There's, of course, different kinds of social media data, right, there's, you know, facebook and Twitter or X, I guess no. And then there's, like, really focused social media, like patients like me, right, where you have patients that might all share a particular illness are getting together and discussing among themselves and you know part of what they're discussing might be what therapies they're taking and if they're having any side effects from those therapies. Right, and you might look at that data as having a higher veracity than you know, something that's coming off of Facebook, so that, I think, is an element of it, but I think it's something we're continuing to explore and could very well be a part of this big data landscape that we're looking at, of all these different data sets. And you're right, it is a form of real world data as well.

Indy Ahluwalia

Yeah, and actually, again, it got me thinking. I was thinking of the big data companies. Obviously, Oracle is one of them, but you have AWS, you have Google, you have obviously Facebook and WhatsApp and all that whole company Meta, is it Right? So you have these big conglomerates that hold a lot of data and the syncing of that data will obviously be crucial. We're talking light years away from now, but it is still something that needs to be considered in the future about how people get the right data to be able to prescribe the correct drugs for the particular syndromes that they've got, and I had that conversation with Tony DeSousa at the end season one and I can't forget it. It's fascinating, and I guess what I'm trying to get. That is that we must remember that patient safety is the ultimate goal of what we're doing, and as long as we can get the right drugs to the right people at the right time, then we're doing our jobs correctly.

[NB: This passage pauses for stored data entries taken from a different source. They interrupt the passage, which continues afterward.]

theorem plainHolds_fin {c : Cond} (hc : orderedCond c) {x y : FV} (hx : x.isFin = true) (hy : y.isFin = true) :
    plainHolds c x y = true ↔ condHolds c x.dy.real y.dy.real := by
  have hle := fvLe_zero_fin hx hy
  have hge := fvLe_zero_fin hy hx
  unfold plainHolds
  simp only [isNan_of_isFin hx, isNan_of_isFin hy, Bool.or_false, Bool.not_false, Bool.true_and]
  cases c
  case eq | ceq => simp only [condHolds, le_antisymm_iff (a := x.dy.real), hle, hge, Bool.and_eq_true]
  case ne | cne => simp only [condHolds, ne_eq, le_antisymm_iff (a := x.dy.real), hle, hge, Bool.not_eq_true', ← Bool.not_eq_true, Bool.and_eq_true]
  case lt | clt => simp only [condHolds, lt_iff_le_not_ge, hle, hge, Bool.and_eq_true, Bool.not_eq_true', ← Bool.not_eq_true]
  case le | cle => exact hle
  case gt | cgt => simp only [condHolds, gt_iff_lt, lt_iff_le_not_ge, hle, hge, Bool.and_eq_true, Bool.not_eq_true', ← Bool.not_eq_true]
  case ge | cge => exact hge
  case ord => exact absurd rfl hc.1
  case uno => exact absurd rfl hc.2

theorem plainHolds_nan {c k : Cond} (hc : certainOf c = some k) {x y : FV} (h : (x.isNan || y.isNan) = true) : plainHolds c x y = (c == .ne) := by
  unfold plainHolds
  simp only [h, Bool.not_true, Bool.false_and]
  cases c <;> cases hc <;> rfl

theorem condHolds_certainOf {c k : Cond} (h : certainOf c = some k) (X Y : ℚ) : condHolds k X Y = condHolds c X Y := by
  cases c <;> cases h <;> rfl

theorem certainOf_kinds {c k : Cond} (h : certainOf c = some k) :
    orderedCond c ∧ orderedCond k ∧ condCertain c = false ∧ condCertain k = true ∧ (c == .ord || c == .uno) = false ∧ (k == .ord || k == .uno) = false := by
  unfold orderedCond
  cases c <;> cases h <;> decide

theorem compareFV_certain {c k : Cond} (h : certainOf c = some k) (x y : Opnd) :
    compareFV k x y = (!(x.v.isNan || y.v.isNan) && everyPair k (interval x) (interval y), false) := by
  obtain ⟨-, -, -, hk, -, hk'⟩ := certainOf_kinds h
  simp [compareFV, hk, hk']

theorem compareFV_plain {c k : Cond} (h : certainOf c = some k) (x y : Opnd) : compareFV c x y = (plainHolds c x.v y.v,
    x.v.isNan || y.v.isNan || (somePair c (interval x) (interval y) && !everyPair c (interval x) (interval y))) := by
  obtain ⟨-, -, hc, -, hc', -⟩ := certainOf_kinds h
  simp [compareFV, hc, hc']

theorem exists_inside (x : LV) : ∃ X, inside (interval (opF32 x)) X := ⟨_, (inside_interval x _).2 (inInterval_self x)⟩

/-- An outcome that holds somewhere and fails somewhere differs somewhere from the computed one. -/
theorem differs_iff {P : ℚ → ℚ → Prop} {I J : ℚ → Prop} {x y : ℚ} (hx : I x) (hy : J y) :
    ((∃ X Y, I X ∧ J Y ∧ P X Y) ∧ ¬∀ X Y, I X → J Y → P X Y) ↔ ∃ X Y, I X ∧ J Y ∧ ¬(P X Y ↔ P x y) := by
  by_cases hP : P x y
  · simp only [hP, iff_true, not_forall, exists_prop, and_iff_right_iff_imp]
    exact fun _ => ⟨x, y, hx, hy, hP⟩
  · simp only [hP, iff_false, not_not, and_iff_left_iff_imp]
    exact fun _ h => hP (h x y hx hy)

/-- Settles O6: a condition holds throughout, or somewhere in, two intervals exactly when it does at the ends that R87 names, an interval
that is the whole line letting it hold and fail. -/
theorem intervalCompares : Obligations.IntervalCompares := by
  unfold Obligations.IntervalCompares
  have hnan (x y : LV) : ((opF32 x).v.isNan || (opF32 y).v.isNan) = true ↔ nanWord x.val ∨ nanWord y.val := by
    rw [Bool.or_eq_true, opF32, opF32, f32_isNan_iff, f32_isNan_iff]
  have hfin {x y : LV} (hx : finiteWord x.val) (hy : finiteWord y.val) : ((opF32 x).v.isNan || (opF32 y).v.isNan) = false := by
    rw [← Bool.not_eq_true, hnan]
    exact not_or.2 ⟨not_nanWord hx, not_nanWord hy⟩
  refine ⟨fun c k x y hck => ?_, fun c k x y hck => ?_, fun x y => ⟨rfl, rfl, hnan x y, ?_⟩⟩
  · obtain ⟨-, hk, -⟩ := certainOf_kinds hck
    rw [compareFV_certain hck]
    refine ⟨rfl, ?_⟩
    simp only [Bool.and_eq_true, Bool.not_eq_true', ← Bool.not_eq_true, hnan, not_or, and_assoc,
      everyPair_iff hk (exists_inside x) (exists_inside y), inside_interval, condHolds_certainOf hck]
  · obtain ⟨hc, -⟩ := certainOf_kinds hck
    rw [compareFV_plain hck]
    refine ⟨fun hx hy => ?_, fun h => ?_, fun hx hy => ?_⟩
    · rw [← f32_real hx, ← f32_real hy]
      exact plainHolds_fin hc ((finiteWord_iff _).1 hx) ((finiteWord_iff _).1 hy)
    · rw [plainHolds_nan hck ((hnan x y).2 h), (hnan x y).2 h, Bool.true_or]
    · rw [hfin hx hy, Bool.false_or, Bool.and_eq_true, Bool.not_eq_true', ← Bool.not_eq_true, somePair_iff hc (exists_inside x) (exists_inside y),
        everyPair_iff hc (exists_inside x) (exists_inside y)]
      simp only [inside_interval]
      exact differs_iff (inInterval_self x) (inInterval_self y)
  · change (!((opF32 x).v.isNan || (opF32 y).v.isNan)) = true ↔ _
    rw [Bool.not_eq_true', ← Bool.not_eq_true, hnan, not_or]

end Sys2Proof.Machine
end

section
/-! PROOFS. Rounding into a format: the two codes next to a number, and which of them the mode takes (R76, R78). -/

namespace Sys2Proof.Machine

/-! ## Rounding to an integer (R76) -/

/-- Whether a number `x` above the integer or code `n`, in units of the step to the next one, goes up to it, in the mode `rnd` of a value of
sign `neg`. -/
def roundsUp (rnd : Rnd) (neg : Bool) (x : ℝ) (n : ℕ) : Prop := match rnd with
  | .rne => 1 / 2 < x ∨ x = 1 / 2 ∧ n % 2 = 1
  | .rz => False
  | .rd => neg = true ∧ x ≠ 0
  | .ru => neg = false ∧ x ≠ 0

/-- `m * 2 ^ e` stands for `t` in rounding: it is `t`, or it is odd and `t` lies strictly between its neighbours (a sticky bit). -/
def standsFor (m : ℕ) (e : ℤ) (t : ℝ) : Prop := t = m * 2 ^ e ∨ m % 2 = 1 ∧ (m - 1) * 2 ^ e < t ∧ t < (m + 1) * 2 ^ e

theorem standsFor.scale {m : ℕ} {e : ℤ} {t : ℝ} (h : standsFor m e t) (k : ℤ) : standsFor m (e + k) (t * 2 ^ k) := by
  have hk : (0 : ℝ) < 2 ^ k := zpow_pos two_pos k
  unfold standsFor
  simp only [zpow_add₀ (two_ne_zero (α := ℝ)), ← mul_assoc, mul_lt_mul_iff_of_pos_right hk]
  exact h.imp_left fun h => by rw [h]

theorem standsFor.lt {m k : ℕ} {e : ℤ} {t : ℝ} (h : standsFor m e t) (hm : m < k) : t < k * 2 ^ e := by
  have he : (0 : ℝ) < 2 ^ e := zpow_pos two_pos e
  have hcast : (m : ℝ) + 1 ≤ k := by exact_mod_cast hm
  rcases h with rfl | ⟨-, -, hlt⟩
  · exact mul_lt_mul_of_pos_right (by linarith) he
  · exact hlt.trans_le (mul_le_mul_of_nonneg_right hcast he.le)

theorem standsFor.le {m k : ℕ} {e : ℤ} {t : ℝ} (h : standsFor m e t) (hk : k ≤ m) (hpar : t = m * 2 ^ e ∨ k % 2 = 0) : k * 2 ^ e ≤ t := by
  have he : (0 : ℝ) < 2 ^ e := zpow_pos two_pos e
  rcases h with rfl | ⟨hodd, hgt, -⟩
  · exact mul_le_mul_of_nonneg_right (by exact_mod_cast hk) he.le
  rcases hpar with rfl | hpar
  · exact mul_le_mul_of_nonneg_right (by exact_mod_cast hk) he.le
  · have hcast : (k : ℝ) + 1 ≤ m := by exact_mod_cast (show k + 1 ≤ m by omega)
    exact (mul_le_mul_of_nonneg_right (by linarith) he.le).trans hgt.le

/-- A remainder by `2 ^ s`, exact or odd with a sticky bit below the half, decides as the number that it stands for. -/
theorem remainder_decides {r s : ℕ} {y : ℝ} (hr : r < 2 ^ s) (h : y = r ∨ 2 ≤ s ∧ r % 2 = 1 ∧ r - 1 < y ∧ y < r + 1) :
    0 ≤ y ∧ y < 2 ^ s ∧ (2 ^ s < 2 * y ↔ 2 ^ s < 2 * r) ∧ (2 * y = 2 ^ s ↔ 2 * r = 2 ^ s) ∧ (y ≠ 0 ↔ r ≠ 0) := by
  rcases h with rfl | ⟨hs, hodd, hgt, hlt⟩
  · exact ⟨Nat.cast_nonneg r, by exact_mod_cast hr, by exact_mod_cast Iff.rfl, by exact_mod_cast Iff.rfl, Nat.cast_ne_zero⟩
  obtain ⟨k, rfl⟩ := Nat.exists_eq_add_of_le' hs
  obtain ⟨j, rfl⟩ : ∃ j, r = 2 * j + 1 := ⟨r / 2, by omega⟩
  simp only [pow_add] at hr ⊢
  have hlow : ∀ n : ℕ, n ≤ j → ((2 * n : ℕ) : ℝ) < y := fun n hn => by
    have hcast : (n : ℝ) ≤ j := by exact_mod_cast hn
    push_cast at hgt ⊢
    linarith
  have hhigh : ∀ n : ℕ, j < n → y < ((2 * n : ℕ) : ℝ) := fun n hn => by
    have hcast : (j : ℝ) + 1 ≤ n := by exact_mod_cast hn
    push_cast at hlt ⊢
    linarith
  have hhalf : (2 : ℝ) ^ k * 2 ^ 2 = 2 * (2 * (2 ^ k : ℕ) : ℕ) := by push_cast; ring
  have hpos : 0 < y := (hlow 0 (Nat.zero_le j)).trans_le' (by simp)
  refine ⟨hpos.le, ?_, ?_, ?_, by simp [hpos.ne']⟩
  · have h2 := hhigh (2 * 2 ^ k) (by omega)
    push_cast at h2
    linarith
  · rw [hhalf, mul_lt_mul_iff_of_pos_left two_pos]
    rcases Nat.lt_or_ge j (2 ^ k) with hj | hj
    · exact iff_of_false (hhigh _ hj).not_gt (by omega)
    · exact iff_of_true (hlow _ hj) (by omega)
  · rw [hhalf, mul_right_inj' two_ne_zero]
    refine iff_of_false ?_ (by omega)
    rcases Nat.lt_or_ge j (2 ^ k) with hj | hj
    · exact (hhigh _ hj).ne
    · exact (hlow _ hj).ne'

/-- Rounding a quotient by a power of two: quotient and remainder decide as the number does. -/
theorem quotient_rounds {m s : ℕ} {t : ℝ} (hs : 0 < s) (h : standsFor m (-(s : ℤ)) t) (hex : t = m * 2 ^ (-(s : ℤ)) ∨ 2 ≤ s) :
    ((m / 2 ^ s : ℕ) : ℝ) ≤ t ∧ t < (m / 2 ^ s : ℕ) + 1 ∧ (1 / 2 < t - (m / 2 ^ s : ℕ) ↔ 2 ^ s < 2 * (m % 2 ^ s)) ∧
      (t - (m / 2 ^ s : ℕ) = 1 / 2 ↔ 2 * (m % 2 ^ s) = 2 ^ s) ∧ (t - (m / 2 ^ s : ℕ) ≠ 0 ↔ m % 2 ^ s ≠ 0) := by
  have hdm := Nat.div_add_mod' m (2 ^ s)
  have hlt := Nat.mod_lt m (Nat.two_pow_pos s)
  generalize m / 2 ^ s = q at *
  generalize m % 2 ^ s = r at *
  have hS : (0 : ℝ) < 2 ^ s := pow_pos two_pos s
  have hz : (2 : ℝ) ^ (-(s : ℤ)) = (2 ^ s)⁻¹ := by rw [zpow_neg, zpow_natCast]
  have hm : (m : ℝ) = q * 2 ^ s + r := by rw [← hdm]; push_cast; ring
  have hpar : m % 2 = r % 2 := by
    obtain ⟨k, rfl⟩ := Nat.exists_eq_add_of_le' hs
    rw [← hdm, pow_succ, ← Nat.mul_assoc, Nat.add_comm, Nat.add_mul_mod_self_right]
  -- `y` is the number in units of the remainder
  obtain ⟨y, rfl⟩ : ∃ y : ℝ, t = q + y / 2 ^ s := ⟨(t - q) * 2 ^ s, by field_simp; ring⟩
  have hunit : ∀ z : ℝ, (q * 2 ^ s + z) * (2 ^ s)⁻¹ = q + z / 2 ^ s := fun z => by field_simp
  rw [standsFor, hz, hm, hpar, add_sub_assoc, add_assoc ((q : ℝ) * 2 ^ s), hunit, hunit, hunit, add_right_inj, add_lt_add_iff_left,
    add_lt_add_iff_left, div_left_inj' hS.ne', div_lt_div_iff_of_pos_right hS, div_lt_div_iff_of_pos_right hS] at h
  rw [hz, hm, hunit, add_right_inj, div_left_inj' hS.ne'] at hex
  obtain ⟨h0, h1, hhalf, htie, hne⟩ := remainder_decides (y := y) hlt (by tauto)
  rw [le_add_iff_nonneg_right, add_lt_add_iff_left, div_lt_one hS, add_sub_cancel_left, div_lt_div_iff₀ two_pos hS,
    div_eq_div_iff hS.ne' two_ne_zero, one_mul, mul_comm y, hhalf, htie, ← hne, ne_eq, div_eq_zero_iff, or_iff_left hS.ne']
  exact ⟨div_nonneg h0 hS.le, h1, Iff.rfl, Iff.rfl, Iff.rfl⟩

/-- An integer or code is one of the two next to a number, the one that the mode takes: `n` lies at or below it, by `x` steps. -/
def takes (rnd : Rnd) (neg : Bool) (x : ℝ) (n r : ℕ) : Prop := r = n ∧ ¬roundsUp rnd neg x n ∨ r = n + 1 ∧ roundsUp rnd neg x n

theorem takes_ite {rnd : Rnd} {neg b : Bool} {x : ℝ} {n : ℕ} (h : b = true ↔ roundsUp rnd neg x n) :
    takes rnd neg x n (if b then n + 1 else n) := by
  split
  · next hb => exact .inr ⟨rfl, h.1 hb⟩
  · next hb => exact .inl ⟨rfl, mt h.2 hb⟩
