/-- The team work ID that a CTRL post takes; a core between teams gives 0 (R303). -/
def ctrlWid (s : State) (c : CoreId) : DWord :=
  match holderOf s c with
  | some l => if (coreAt s c).inTeam then teamWid l.recd (coreAt s c).team else 0
  | none => 0

/-- CTRL_POST (R80, R303): a control token at sub-port 2 of an AG edge router posts a message with no words on that
AG's channel; a round marker posts nothing. -/
def execCtrlPost (c : CoreId) (k : AgId) (s : State) : Out :=
  .next (match cqueueAt (coreAt s c) (.post k) with
    | .bit _ :: _ =>
      if coreSteps s c && decide (storeUsed (coreAt s c) < 256) then
        let ch : BitVec 6 := BitVec.ofNat 6 k.val
        active (acceptMsg (modCore s c fun x => popCtl x (.post k)) c ⟨3, ch, ch, [], ctrlWid s c, c, none⟩) c
      else s
    | .marker :: _ => if coreSteps s c then modCore s c fun x => popCtl x (.post k) else s
    | [] => s)

/-! ## Continuations (R313 to R315, R319) -/

/-- CONTINUATION_POST (R313): a continuation whose condition has come to hold is posted. -/
def execContinuationPost (c : CoreId) (n : Nat) (s : State) : Out :=
  .next (if coreSteps s c then postIfReady s c n else s)

/-! ## Starting a task (R301, R302, R305) -/

/-- How the entry of a message's channel stands at selection (R305). -/
inductive Ready where
  | busy
  | go (entry : DWord) (redirected : Bool)
  | noHandler
  deriving DecidableEq, Repr

/-- A message's channel at selection: busy, valid, redirected to channel 0, or without a handler. -/
def readiness (k : Core) (m : Msg) : Ready :=
  let h := at' k.chtab (Fin.ofNat 64 m.chan.toNat)
  let h0 := at' k.chtab 0
  if h.next.isSome then .busy
  else if bitOf h.val 63 then .go h.val false
  else if m.chan = 0 then .noHandler
  else if h0.next.isSome then .busy
  else if bitOf h0.val 63 then .go h0.val true
  else .noHandler

/-- MSTAT of a task that a message starts (R324). -/
def mstatOf (m : Msg) (redirected : Bool) : DWord :=
  BitVec.ofNat 64 ((if redirected then 4 else m.kind.toNat) * 2 ^ 61 + m.och.toNat * 2 ^ 55 + m.words.length * 2 ^ 52 +
    (if m.chain.isSome then 2 ^ 51 else 0) + m.src.val)

/-- The ready message that is selected: the most urgent priority, the earliest among equals (R301). -/
def selectMsg (k : Core) : Option (Msg × DWord × Bool) :=
  k.store.foldl (fun (best : Option (Msg × DWord × Bool)) m =>
    match readiness k m with
    | .go h r => match best with
      | none => some (m, h, r)
      | some (_, h', _) => if field h 61 59 < field h' 61 59 then some (m, h, r) else best
    | _ => best) none

/-- x1 to x4 receive a message's words; a pending one stops being pending (R302). -/
def loadWords (b : RegBank) (ws : List DWord) : RegBank :=
  { b with
    x := Vector.ofFn fun (i : Fin 32) =>
      if 1 ≤ i.val ∧ i.val ≤ 4 then (ws[i.val - 1]?).getD 0 else at' b.x i
    pend := b.pend &&& ~~~ 0x1E#32
    come := b.come &&& ~~~ 0x1E#32
    sysq := b.sysq.map fun e => if 1 ≤ e.2.1.val ∧ e.2.1.val ≤ 4 then (e.1, 0, e.2.2) else e }

/-- The x register that a command's result goes to (R332). -/
def resultX (g : Eng) : Option (Fin 32) :=
  match g.i with
  | .skpeel f | .skfix f => match f.d with | .x r => some r | _ => none
  | .gmask f | .gfeed f | .gstat f => match f.d with | .x r => some r | _ => none
  | _ => none

/-- Loads to x1 to x4 of a bank, and commands with a result there, go on and deliver nothing (R302). -/
def discardLoads (s : State) (c : CoreId) (b : BankId) : State :=
  { s with
    engs := s.engs.map fun g =>
      match resultX g with
      | some r => if g.who.core == c && g.agent == .bank b && decide (1 ≤ r.val) && decide (r.val ≤ 4) then
          { g with mute := true } else g
      | none => g
    accs := s.accs.map fun a =>
      match a.dest with
      | .xreg b' r _ _ =>
        if a.who.core == c && b' == b && decide (1 ≤ r.val) && decide (r.val ≤ 4) then { a with dest := .none } else a
      | _ => a }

Precision Pharmacovigilance and Patient Safety

MBB

Exactly exactly, and we're actually working on a concept. So what you just described is precision medicine, right, getting the right medication to the right patient at the right time. We're working on something called precision pharmacovigilance, which actually uses this real-world data as a component, and it's about avoiding the wrong medication to the wrong patient at the wrong time or identifying those risks. Basically, right, and you're right. That is what it's ultimately all about. It's protecting the patient from harm, and I think we have to keep that in mind as we think about these new technologies and putting them in place. We have to be careful, right, and we have to be compliant, and we have to keep the patient in the center of the picture. That's the ultimate thing that we're doing. That's why I'm doing this job. Actually, I never expected to be working in pharmacovigilance, but as soon as I started, I realized, wow, I can make a real impact on the world. Right, I can make the world safer for people, which is really fantastic, right.

Indy Ahluwalia

Michael, thank you so much for joining me today. It's been a fascinating conversation and I'm glad you answered some of the more tougher questions which I wanted to ask. So thank you.